На то ласково облизывающий бересту, то гудящий между дров огонь костра мы сегодня уже смотрели, а сейчас, зачарованно пытаясь охватить взглядом разбрызг водяного андеграунда, начали просто слушать. Туристов нет - уже можно. Даже "не мона, а нуна" . Есть там среди слившегося воедино бурного потока, спешащего найти успокоение в глубинах Городищенского озера, небольшой плоский валун. Если встать на него и закрыть глаза… Никого, только ты и неуспевающая выговорить на бегу все накопленное вода… Пусть она торопится, а тебе - некуда. Затухает, затухает и перестает беспокоить назойливая мыслишка - скоро в Москву, на работу.. Скоро совсем исчезнет, и тогда… Хочешь - думай, хочешь - не думай совсем… Все хорошо, все в порядке… Все в порядке, падаю… Падаю!!! К реальности возвращает все та же вода, сделавшая скользкой твою опору, и вышедшее из-под контроля тело, испугавшись, будит разум, цепляясь за мозг когтями нейронов. Попробовать еще раз, нужно попробовать еще, но - ускользнуло чуть было не нащупанное, дозволив снова хозяйничать суете. Люди заняты ненужным, люди заняты земным.
Не получилось духу, так пусть тело, что ли, заберется повыше! Деревья, нависшие над прохладой ручьев, никогда не исполнят мелодию голых веток.
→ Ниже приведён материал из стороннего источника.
-- ==== Sys2Proof/Machine/Dispatch.lean ====
section
/-! DEFINITION. One arm per command: the command's effect on everything but the queue. -/

namespace Sys2Proof.Machine

open Sys2Proof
Голых веток просто нет - на каждой по одному, а то и по несколько тряпичных узелков, повязанных возжаждавшими исполнения желаний туристами. Что ж, пусть и мое тоже исполнится. Заветное. Да будет благословен цветок лотоса!
Тридцать верст для москвича с мотором - не расстояние. Тем более по уже не раз езженной дороге. Вот снова мелькнул телеграфный столб, кандидат на место в Центре Жоржа Помпиду. Вот ставшая родной заправка. Мы снова во Пскове. Есть еще время до вечера, последнего вечера в древнем городе. Мы решили прогуляться, но не утруждать себя пешими похождениями, как в первый день, а между Запсковьем и Завеличьем передвигаться на машине.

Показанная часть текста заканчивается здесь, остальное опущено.